Ф.Г.Оржеховская

Себастьян Бах

ЧАСТЬ ПЕРВАЯ

Глава первая. ВЕТВИСТЫЙ ДУБ

Серый, узкий, как бы сдавленный с боков дом внушал уважение жителям города Ордруфа, так же как и сам хозяин дома, Иоганн-Христоф Бах, церковный органист и преподаватель музыки. Это был молодой человек лет двадцати пяти, но на вид очень степенный, редко улыбавшийся Иоганн-Христоф был образованным музыкантом. Его обширная библиотека возбуждала любопытство учеников. Но строгий учитель никому своих нот не показывал. Он носил с собою ключи – так же, как и его жена. Только у нее были ключи от кладовой и от бельевого шкафа, у него же от шкафа с нотами. Он не любил ничего внезапного, необычного, сердился, если что-либо нарушало установленный им порядок. Своим ученикам он внушал неизменные правила, добросовестно обучал их игре на клавире и на органе, но не пытался влиять на их воображение.

Лишь раз в году, в день святого Матвея, размеренная жизнь Иоганна-Христофа нарушалась. В этот день он вместе с женой прибывал на традиционный семейный праздник в город Эйзенах, или Арнштадт, куда съезжались его родичи– многочисленные Бахи, живущие в разных городах Германии. Чаще всего собирались они в Эйзенахе, у отца Христофа, Иоганна-Амвросия Баха, задним числом отмечая дни рождения, именины, прошедшие свадьбы и другие памятные даты.

Все Бахи – братья с женами, сестры с мужьями, дядья, тетки, племянники, внуки и внучки – собирались под одной кровлей и пировали по два-три дня подряд. Переписывались они редко, да и почта была неисправна. Зато во время всеобщей родственной встречи узнавали обо всех событиях, происходивших в этой обширной семье. О прошедших и предстоящих. О крупных делах и мелких подробностях.

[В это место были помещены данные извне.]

/-- Whether a context is active: a command read but not completed, or host words that changed within 100 µs. -/
def State.ctxActive (s : State) (n : Nat) : Bool :=
  let x := s.ctx n
  !x.cmds.isEmpty || (x.changedAt != 0 && decide (s.now < x.changedAt - 1 + 100000))

/-- Whether the next poll of a context is due. -/
def State.pollDue (s : State) (n : Nat) : Bool :=
  let x := s.ctx n
  x.polledAt == 0 || decide (x.polledAt - 1 + (if s.ctxActive n then s.pollActive else s.pollIdle) ≤ s.now)

/-- Reads host memory for Town Hall: none, counted under R534, when the read fails or its completion carries EP (R503). -/
def State.hallRead (s : State) (n bus len : Nat) : Except State Nat :=
  if s.hostRangeFails bus len || (poisonIn s.hostEp bus len).isSome then .error (s.hostReadError n bus) else .ok (s.hostRead bus len)

/-! ## Descriptors (R485 to R487) -/

/-- The OP codes R486 defines. -/
def definedOps : List Nat :=
  [1, 2, 3, 4, 5, 6, 7, 8, 9, 0xA, 0xB, 0xC, 0xD, 0x10, 0x11, 0x12, 0x13, 0x14]

/-- A descriptor that completes FAULT with ILLEGAL_OPCODE (R487). -/
def Cmd.illegal (c : Cmd) : Bool := !definedOps.contains c.op || c.pwMode == 3

/-- Reserved fields of the body words, as the widths of the defined part of B1, B2 and B3 (R486); the commands check the rest
themselves. -/
def bodyWidths : Nat → Nat × Nat × Nat
  | 1 => (23, 0, 0) | 2 => (64, 40, 0) | 3 => (0, 0, 0) | 4 => (0, 0, 0) | 5 => (0, 0, 0) | 6 => (64, 0, 0) | 7 => (0, 0, 0)
  | 8 => (64, 64, 64) | 9 => (64, 39, 64) | 0xA => (64, 64, 64) | 0xB => (64, 64, 64) | 0xC => (64, 64, 64) | 0xD => (64, 39, 64)
  | 0x10 => (48, 13, 0) | 0x11 => (0, 0, 0) | 0x12 => (50, 0, 0) | 0x13 => (50, 64, 0) | 0x14 => (34, 0, 0)
  | _ => (64, 64, 64)

/-- A reserved field of a descriptor that is set, or a gate flag on a command that carries none (R16, R266, R485, R486). -/
def Cmd.reservedSet (c : Cmd) : Bool :=
  let w := bodyWidths c.op
  bitsOf (c.word 0) 12 20 != 0 || c.word 1 / 2 ^ 41 != 0 || c.word 3 / 2 ^ 39 != 0 ||
    (!c.illegal && (c.body 1 / 2 ^ w.1 != 0 || c.body 2 / 2 ^ w.2.1 != 0 || c.body 3 / 2 ^ w.2.2 != 0 ||
      (c.op == 4 && c.body 0 != 0) || (c.gateNf && c.op != 1) || (c.gateSq && c.op != 1 && c.op != 0xC)))

/-- The descriptor in words as read from the ring. -/
def descWords (x : Nat) : List W64 := (List.range 8).map (fun i => BitVec.ofNat 64 (x / 2 ^ (64 * i)))

/-- A command that takes the next COLL_SEQ of its group when it is read (R414). -/
def Cmd.takesSeq (c : Cmd) : Bool := c.op == 0xC || (c.op == 6 && c.group != 0)

/-- A command that was aborted before dispatch (R276, R498, R499). -/
def Cmd.abortEarly (c : Cmd) : Cmd :=
  if c.op = 6 then { c with gateAbort := true, abortRec := true } else { c.settle 1 0 0 with abortRec := true }

/-- Sends COLL_ABORT for a collective that ends before it ran, to both neighbours (R422). -/
def State.abortUnstarted (s : State) (c : Cmd) (reason : Nat) : State :=
  if c.op = 0xC then
    match s.group? c.group with
    | some e => (s.sendCollAbort e c.group c.seq c.collKind reason).dropEarly c.group c.seq
    | none => s
  else s

/-- A command joins those read: it takes its step and COLL_SEQ, and a marked one is aborted (R269, R414, R498). None where the
step numbers break the order of R269. -/
def State.joinCmd (s : State) (n : Nat) (c : Cmd) : Option State :=
  let q := if c.takesSeq then s.takeSeq c.group else (0, s)
  let c1 := { c with seq := q.1 }
  let x := q.2.ctx n
  match x.noteStep c1 with
  | none => none
  | some y =>
    let hit := y.marked.contains c.tag
    let c2 := if hit then c1.abortEarly else c1
    let t := q.2.setCtx n { y with
      cmdHead := (y.cmdHead + 1) % 2 ^ 32, cmds := y.cmds ++ [c2], marked := y.marked.filter (fun m => m != c.tag) }
    some (if hit then t.abortUnstarted c2 1 else t)

/-- Takes the descriptor read from the ring entry at CMD_HEAD: none for a host error, a TAG that is not its count or a reserved
bit (R485, R504). -/
def State.takeDesc (s : State) (n v : Nat) : Option State :=
  let c : Cmd := { tag := (s.ctx n).cmdHead, desc := descWords v }
  if bitsOf (c.word 0) 32 32 ≠ c.tag ∨ c.reservedSet then none else s.joinCmd n c

/-- Host bus address of the ring entry at CMD_HEAD (R478, R480). -/
def State.headSlot (s : State) (n : Nat) : Nat := s.ringBase n + 64 * ((s.ctx n).cmdHead % 2 ^ s.cmdLog n)

/-- A context reads no further descriptor while it has this many commands read but not completed (R481). -/
def maxOpen : Nat := 1024

/-- What reading descriptors found. -/
inductive DescRead where
  | ok (s : State)
  /-- a host error of R504 -/
  | error

/-- Reads descriptors while there are any and fewer than 1,024 commands are outstanding (R483). -/
def State.readDescs : Nat → Nat → State → DescRead
  | 0, _, s => .ok s
  | fuel + 1, n, s =>
    if (s.ctx n).cmdHead = (s.ctx n).cmdTail ∨ maxOpen ≤ (s.ctx n).cmds.length then .ok s
    else match s.hallRead n (s.headSlot n) 64 with
      | .error t => .ok t
      | .ok v =>
        match s.takeDesc n v with
        | none => .error
        | some t => State.readDescs fuel n t

/-- Reads and checks the job record of a command that has one (R288, R314). -/
def State.loadRecord (s : State) (n : Nat) (c : Cmd) : LoadRes :=
  if c.op = 5 then s.loadPress n c else if c.op = 7 then s.loadIngest n c else .ok s

/-- The job records of the PRESS and INGEST commands of a context read and not yet loaded: Town Hall reads them when it reads the
commands, and again at later polls where host memory failed or remote space has not answered (R288, R314, R503). A command with PREWAIT
mode 3 names nothing Town Hall reads (R487). -/
def State.loadRecords (n : Nat) : List Nat → State → DescRead
  | [], s => .ok s
  | tag :: rest, s =>
    match s.cmd? n tag with
    | none => State.loadRecords n rest s
    | some c =>
      if c.phase ≠ .read ∨ c.illegal ∨ c.jrec.isSome ∨ c.aborted then State.loadRecords n rest s
      else match s.loadRecord n c with
        | .error => .error
        | .ok t => State.loadRecords n rest t

/-! ## Aborts (R498 to R500) -/

/-- Holds a record for the completion ring (R483). -/
def State.holdRec (s : State) (n : Nat) (r : HeldRec) : State :=
  let x := s.ctx n
  s.setCtx n { x with held := x.held ++ [r] }

/-- The abort record of a request that loses. -/
def State.tooLate (s : State) (n tag : Nat) (stale : Bool) : State := s.holdRec n { tag, status := 2, kind := 1, stale }

/-- The position a Press command that never started reports: its START_UNIT (R302, R303). -/
def Cmd.unstartedPress (c : Cmd) : Nat := match c.jrec with | some r => pjStart r | none => 0

/-- An abort of a command before its commit point; none when it comes too late (R499). -/
def State.abortCmd (s : State) (n : Nat) (c : Cmd) : Option State :=
  let clear := fun (t : State) => if c.pre = .waiting then t.setWaiters (hIndex c.prewait) else t
  match c.phase with
  | .settled => none
  | .read =>
    if c.gateAbort then none
    else some (clear (((s.dropXfers n c.tag).setCmd n c.abortEarly).abortUnstarted c 1))
  | .dispatched =>
    if c.op = 6 then (if c.gateAbort then none else some (s.setCmd n c.abortEarly))
    else if [3, 4, 0x10, 0x11].contains c.op then none
    else if c.op = 5 then some (s.setCmd n { c.settle 1 0 c.unstartedPress with abortRec := true })
    else some (((s.dropXfers n c.tag).setCmd n c.abortEarly).abortUnstarted c 1)
  | .running => match c.job with
    | .none => none
    | .xlate _ => none
    | .compute j => s.computeAbort n c j
    | .fill j => if j.leader = 0 then some ((s.setCmd n c.abortEarly).countHeld n) else none
    | .dma j => s.dmaAbort n c j
    | .wait j => some (s.waitAbort n c j)
    | .gate j => if j.sent ∨ j.out.isSome ∨ c.gateAbort then none else some (s.setCmd n { c with gateAbort := true, abortRec := true })
    | .press j => s.pressAbort n c j
    | .dump j => some (s.dumpAbort n c j)
    | .reduce j => some (s.reduceAbort n c j)
    | .mcast j =>
      if c.op = 9 then some (s.mcastAbort n c j)
      else some ((s.setCmd n { c with abortRec := true }).settleFab n c.tag 1 j.delivered)
    | .gather j => some (s.gatherAbort n c j)
    | .coll _ => some ((s.setCmd n { c with abortRec := true }).collRaise n c.tag 1 0 s.node 0)
    | .ingest j => if j.ending.isSome then none else some (s.ingestAbort n c j)

/-- Town Hall takes an abort request for a tag (R498). -/
def State.takeAbort (s : State) (n tag : Nat) : State :=
  let x := s.ctx n
  let d := wrapSub x.cmdTail tag
  if d = 0 ∨ 2 ^ 24 < d then
    let k := satAdd 0xFFFFFFFF x.abtStale 1
    ((s.setCtx n { x with abtStale := k }).hostWrite (s.doorbell n + 0x814) (natLE 4 k)).tooLate n tag true
  else if d ≤ wrapSub x.cmdTail x.cmdHead then
    s.setCtx n { x with marked := if x.marked.contains tag then x.marked else x.marked ++ [tag] }
  else match s.cmd? n tag with
    | none => s.tooLate n tag false
    | some c => match s.abortCmd n c with
      | some t => t
      | none => s.tooLate n tag false

/-- Takes `k` abort requests in order. -/
def State.takeAborts (s : State) (n : Nat) (page : Nat) : Nat → State
  | 0 => s
  | k + 1 =>
    let x := s.ctx n
    let tag := bitsOf page (8 * (0x10 + 8 * (x.abtHead % 16))) 32
    ((s.setCtx n { x with abtHead := (x.abtHead + 1) % 2 ^ 32 }).takeAbort n tag).takeAborts n page k

/-- Whether the host words of a page break R480, R498 or R504. -/
def Ctx.wordsBad (x : Ctx) (cmdLog ctail cplHead evtHead abtTail : Nat) : Bool :=
  decide (2 ^ cmdLog < wrapSub ctail x.cmdHead) || decide (wrapSub ctail x.cmdHead < wrapSub x.cmdTail x.cmdHead) ||
    decide (wrapSub x.cplTail x.cplHead < wrapSub x.cplTail cplHead) || decide (wrapSub x.evtTail x.evtHead < wrapSub x.evtTail evtHead) ||
    decide (16 < wrapSub abtTail x.abtHead) || decide (wrapSub abtTail x.abtHead < wrapSub x.abtTail x.abtHead)

/-- Notes the time of a poll of context `n` (R481). -/
def State.markPolled (s : State) (n : Nat) : State := s.setCtx n { s.ctx n with polledAt := s.now + 1 }

/-- Word `i` of a doorbell page. -/
def pageWord (page i : Nat) : Nat := bitsOf page (32 * i) 32

/-- Whether the host words of the page read are as the context holds them. -/
def Ctx.sameWords (x : Ctx) (page : Nat) : Bool :=
  x.cmdTail == pageWord page 0 && x.cplHead == pageWord page 1 && x.evtHead == pageWord page 2 && x.abtTail == pageWord page 3

/-- Takes the host words of the page read, and the abort requests they add (R480, R498). -/
def State.takeWords (s : State) (n page : Nat) : State :=
  (s.setCtx n { s.ctx n with
    cmdTail := pageWord page 0, cplHead := pageWord page 1, evtHead := pageWord page 2, abtTail := pageWord page 3
    changedAt := if (s.ctx n).sameWords page then (s.ctx n).changedAt else s.now + 1 }).takeAborts n page
      (wrapSub (pageWord page 3) (s.ctx n).abtHead)

/-- Writes CMD_HEAD and ABT_HEAD to the page where they moved from what `x` holds (R480). -/
def State.writeHeads (s : State) (n : Nat) (x : Ctx) : State :=
  let y := s.ctx n
  let t := if y.cmdHead = x.cmdHead then s else s.hostWrite (s.doorbell n + 0x800) (natLE 4 y.cmdHead)
  if y.abtHead = x.abtHead then t else t.hostWrite (s.doorbell n + 0x80C) (natLE 4 y.abtHead)

/-- One poll: host words, aborts, descriptors with the job records they name, and the device's own words where they changed (R288,
R314, R483). -/
def State.poll (s : State) (n : Nat) : Host.Outcome State Fault Refusal :=
  match (s.markPolled n).hallRead n (s.doorbell n) 0x90 with
  | .error t => .next t
  | .ok page =>
    if (s.ctx n).wordsBad (s.cmdLog n) (pageWord page 0) (pageWord page 1) (pageWord page 2) (pageWord page 3) then .fault .hostError
    else match State.readDescs maxOpen n ((s.markPolled n).takeWords n page) with
      | .error => .fault .hostError
      | .ok t => match State.loadRecords n ((t.ctx n).cmds.map (·.tag)) t with
        | .error => .fault .hostError
        | .ok t => .next (t.writeHeads n (s.ctx n))

/-! ## Dispatch (R491, R492) -/

/-- The first command of a context that has not been dispatched, with whether every earlier one has completed. -/
def Ctx.nextCmd (x : Ctx) : Option (Cmd × Bool) :=
  match x.cmds.find? (fun (c : Cmd) => c.phase == .read) with
  | none => none
  | some c => some (c, match x.cmds with | d :: _ => d.tag == c.tag | [] => true)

Иоганн-Амвросий, эйзенахский музыкант, был по внешности и по характеру совершенной противоположностью своего сына, Христофа. Жена Амвросия, Елизавета Бах, хрупкая на вид, но выносливая, не гнушалась никакой черной работы. В день святого Матвея, когда съезжались гости, она с утра хлопотала на кухне вместе с золовками и племянницами. Ни один из Бахов не был достаточно богат, чтобы силами одной семьи принять и угостить всех родичей. Гости привозили с собой провизию и утварь, и женщины соединенными усилиями приготовляли все необходимое для трапезы. Мужчины кололи дрова для печи, сдвигали столы и стулья. Наступал час – и хозяева вместе с гостями усаживались за большой, во всю длину комнаты, составной стол. Во главе – Иоганн-Амвросий Бах, тучный, румяный, с маленькими проницательными глазками и гривой черных волос, которые не редели с годами. Парика он не носил. Его широкое крестьянское лицо украшали длинные усы; он уверял, что отпустил их, чтобы хоть чем-нибудь отличаться от своего брата-близнеца. Близнец сидел тут же. Глядя на них обоих, можно было убедиться, что усы одному из них необходимы.

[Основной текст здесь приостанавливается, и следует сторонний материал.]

-- ==== Sys2Proof/Machine/Step.lean ====
section
/-! DEFINITION. One step: the command at the front of the queue, or, with none waiting, one nanosecond of the timestamp
counter (assumption 3). -/

namespace Sys2Proof.Machine

open Sys2Proof

/-- Takes the command at the front of the queue and runs it with the queue's rest; on an empty queue time passes. -/
def step (s : State) : Host.Outcome State Fault Refusal :=
  match s.pending with
  | [] => .next (State.passTime s)
  | c :: rest => exec c { s with pending := rest }

/-- The state with the command a table word spells put at the front of its queue. -/
def State.withFetchWord (s : State) (nbits w : Nat) : State :=
  match decodeTableWord nbits w with
  | none => s
  | some c => { s with pending := c :: s.pending }

end Sys2Proof.Machine
end

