/-- The scalar functions of ALU by FN, in numbers: additions, subtractions and products modulo 2^64, shifts by the low six bits,
signed and unsigned comparisons, minima and maxima, high halves and bitwise logic (R184). -/
def Obligations.ScalarFunctionsComputeTheTable : Prop :=
  ∀ a b : W64, ∃ v : Nat → W64, (∀ fn, fn ≤ 0x0D ∨ 0x10 ≤ fn ∧ fn ≤ 0x12 → aluFn fn a b = some (v fn)) ∧
    (v 0x00).toNat = (a.toNat + b.toNat) % 2 ^ 64 ∧ (v 0x01).toNat = (a.toNat + (2 ^ 64 - b.toNat)) % 2 ^ 64 ∧
    (∀ i < 64, (v 0x02).getLsbD i = (a.getLsbD i && b.getLsbD i) ∧ (v 0x03).getLsbD i = (a.getLsbD i || b.getLsbD i) ∧
      (v 0x04).getLsbD i = (a.getLsbD i ^^ b.getLsbD i)) ∧
    (v 0x05).toNat = a.toNat * 2 ^ (b.toNat % 64) % 2 ^ 64 ∧ (v 0x06).toNat = a.toNat / 2 ^ (b.toNat % 64) ∧
    (v 0x07).toInt = a.toInt / 2 ^ (b.toNat % 64) ∧
    (v 0x08).toNat = (if a.toInt < b.toInt then 1 else 0) ∧ (v 0x09).toNat = (if a.toNat < b.toNat then 1 else 0) ∧
    (v 0x0A).toInt = min a.toInt b.toInt ∧ (v 0x0B).toInt = max a.toInt b.toInt ∧
    (v 0x0C).toNat = min a.toNat b.toNat ∧ (v 0x0D).toNat = max a.toNat b.toNat ∧
    (v 0x10).toNat = a.toNat * b.toNat % 2 ^ 64 ∧ (v 0x11).toInt = a.toInt * b.toInt / 2 ^ 64 ∧
    (v 0x12).toNat = a.toNat * b.toNat / 2 ^ 64

/-- Division never faults: every divisor gives a quotient and a remainder; a divisor of zero gives a quotient with every bit 1 and
a remainder equal to sa; DIV of −2^63 by −1 gives −2^63 and REM gives 0; every other quotient is rounded toward zero and every
remainder has the sign of sa (R185, R184). -/
def Obligations.DivisionNeverFaults : Prop :=
  (∀ (s : State) (c : Nat) (b : Body), s.issues c b 0x04 0x7FFFFFFFF → 0x18 ≤ fnSreg (wordOf 0x04 b) → fnSreg (wordOf 0x04 b) ≤ 0x1B →
    ∃ v, aluFn (fnSreg (wordOf 0x04 b)) ((s.core c).sreg (fA (wordOf 0x04 b))) ((s.core c).sreg (fB (wordOf 0x04 b))) = some v ∧
      Gives (.alu c b) s (s.onlyCore c (((s.core c).setS (fD (wordOf 0x04 b)) v).advance s.now))) ∧
    ∀ a b : W64, ∃ q qu r ru : W64, aluFn 0x18 a b = some q ∧ aluFn 0x19 a b = some qu ∧ aluFn 0x1A a b = some r ∧
      aluFn 0x1B a b = some ru ∧
      (b = 0 → (∀ i < 64, q.getLsbD i = true ∧ qu.getLsbD i = true) ∧ r = a ∧ ru = a) ∧
      (a.toInt = -2 ^ 63 ∧ b.toInt = -1 → q.toInt = -2 ^ 63 ∧ r.toInt = 0) ∧
      (b ≠ 0 → ¬(a.toInt = -2 ^ 63 ∧ b.toInt = -1) → q.toInt = a.toInt.tdiv b.toInt ∧ r.toInt = a.toInt.tmod b.toInt) ∧
      (b ≠ 0 → qu.toNat = a.toNat / b.toNat ∧ ru.toNat = a.toNat % b.toNat)
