-- ==== Sys2Proof/Laws/Exec.lean ====
section
/-! SUPPORT. Running a command is running its meaning: one equation per command. -/

namespace Sys2Proof.Machine

open Sys2Proof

Иоганн-Амвросий был веселого нрава и не любил жаловаться на невзгоды. Шуткой прогонял он усталость или печаль. Подняв стакан с вином, он первый густым, зычным голосом провозглашал тост, пересыпанный прибаутками, которые обычно вызывали у присутствующих громкий, несмолкаемый смех. Но окончание тоста было серьезно и важно.

– Наш род, – говорил Амвросий, оглядывая всех родичей, сидящих за столом, – как большой ветвистый дуб. Все его ветви, и большие и малые, широко разрослись и дают густую тень. Да не оскудеет наша сила!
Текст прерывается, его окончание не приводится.